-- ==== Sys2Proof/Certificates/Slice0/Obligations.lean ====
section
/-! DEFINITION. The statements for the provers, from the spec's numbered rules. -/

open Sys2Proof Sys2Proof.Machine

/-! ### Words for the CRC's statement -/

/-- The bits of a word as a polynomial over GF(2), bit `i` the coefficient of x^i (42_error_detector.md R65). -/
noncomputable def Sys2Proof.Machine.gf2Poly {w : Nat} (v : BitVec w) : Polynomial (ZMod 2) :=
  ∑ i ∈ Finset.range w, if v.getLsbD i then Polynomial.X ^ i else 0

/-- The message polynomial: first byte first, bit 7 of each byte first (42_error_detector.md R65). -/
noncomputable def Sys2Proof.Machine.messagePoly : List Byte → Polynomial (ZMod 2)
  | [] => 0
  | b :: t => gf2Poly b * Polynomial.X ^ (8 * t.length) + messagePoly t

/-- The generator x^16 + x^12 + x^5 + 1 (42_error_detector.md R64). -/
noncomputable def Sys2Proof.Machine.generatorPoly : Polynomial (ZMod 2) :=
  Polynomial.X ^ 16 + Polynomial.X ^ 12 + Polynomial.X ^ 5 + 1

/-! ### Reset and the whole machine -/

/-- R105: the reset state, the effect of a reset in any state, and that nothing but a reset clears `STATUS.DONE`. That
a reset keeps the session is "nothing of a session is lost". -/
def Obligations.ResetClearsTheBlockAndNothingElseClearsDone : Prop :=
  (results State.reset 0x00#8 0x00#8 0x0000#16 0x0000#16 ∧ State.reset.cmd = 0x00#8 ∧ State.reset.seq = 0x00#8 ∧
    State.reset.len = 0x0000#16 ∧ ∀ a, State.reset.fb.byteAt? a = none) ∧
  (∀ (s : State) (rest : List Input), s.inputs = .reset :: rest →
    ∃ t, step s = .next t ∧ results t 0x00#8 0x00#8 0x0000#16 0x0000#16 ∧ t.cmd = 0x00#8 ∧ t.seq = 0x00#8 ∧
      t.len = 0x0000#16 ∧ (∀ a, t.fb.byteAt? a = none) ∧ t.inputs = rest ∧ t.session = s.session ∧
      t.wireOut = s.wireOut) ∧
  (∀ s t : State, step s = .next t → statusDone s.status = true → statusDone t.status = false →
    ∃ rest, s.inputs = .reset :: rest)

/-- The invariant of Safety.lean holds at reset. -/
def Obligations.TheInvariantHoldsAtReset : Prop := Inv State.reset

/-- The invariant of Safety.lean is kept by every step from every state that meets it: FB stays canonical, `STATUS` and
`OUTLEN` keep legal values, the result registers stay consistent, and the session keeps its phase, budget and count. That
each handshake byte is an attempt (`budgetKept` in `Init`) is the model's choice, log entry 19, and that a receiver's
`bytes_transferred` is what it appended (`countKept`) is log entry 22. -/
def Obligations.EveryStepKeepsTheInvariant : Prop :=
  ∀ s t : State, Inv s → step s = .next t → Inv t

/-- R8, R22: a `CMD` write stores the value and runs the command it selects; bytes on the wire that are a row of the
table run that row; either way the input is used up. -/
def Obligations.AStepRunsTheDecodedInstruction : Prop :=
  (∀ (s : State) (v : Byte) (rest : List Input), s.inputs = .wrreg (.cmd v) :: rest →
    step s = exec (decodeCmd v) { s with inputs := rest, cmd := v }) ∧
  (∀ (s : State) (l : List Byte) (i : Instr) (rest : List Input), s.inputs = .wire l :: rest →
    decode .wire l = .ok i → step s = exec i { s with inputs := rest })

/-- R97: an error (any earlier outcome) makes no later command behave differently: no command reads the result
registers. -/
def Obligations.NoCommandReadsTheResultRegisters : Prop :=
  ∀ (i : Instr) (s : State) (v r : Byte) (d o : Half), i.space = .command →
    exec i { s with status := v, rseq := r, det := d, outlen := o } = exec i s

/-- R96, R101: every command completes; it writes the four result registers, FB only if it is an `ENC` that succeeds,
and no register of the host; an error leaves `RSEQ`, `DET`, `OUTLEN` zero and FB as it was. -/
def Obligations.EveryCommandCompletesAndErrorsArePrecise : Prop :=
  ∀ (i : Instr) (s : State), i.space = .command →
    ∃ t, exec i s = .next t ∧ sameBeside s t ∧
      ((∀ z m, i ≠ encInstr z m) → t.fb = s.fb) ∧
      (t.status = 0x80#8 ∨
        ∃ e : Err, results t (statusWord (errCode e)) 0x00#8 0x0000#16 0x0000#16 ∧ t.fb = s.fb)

• • •

# Task description
Whenever "from" shows up in a line of the listing, copy that whole line.

# Solution
/-! DEFINITION. The statements for the provers, from the spec's numbered rules. -/
/-- The invariant of Safety.lean is kept by every step from every state that meets it: FB stays canonical, `STATUS` and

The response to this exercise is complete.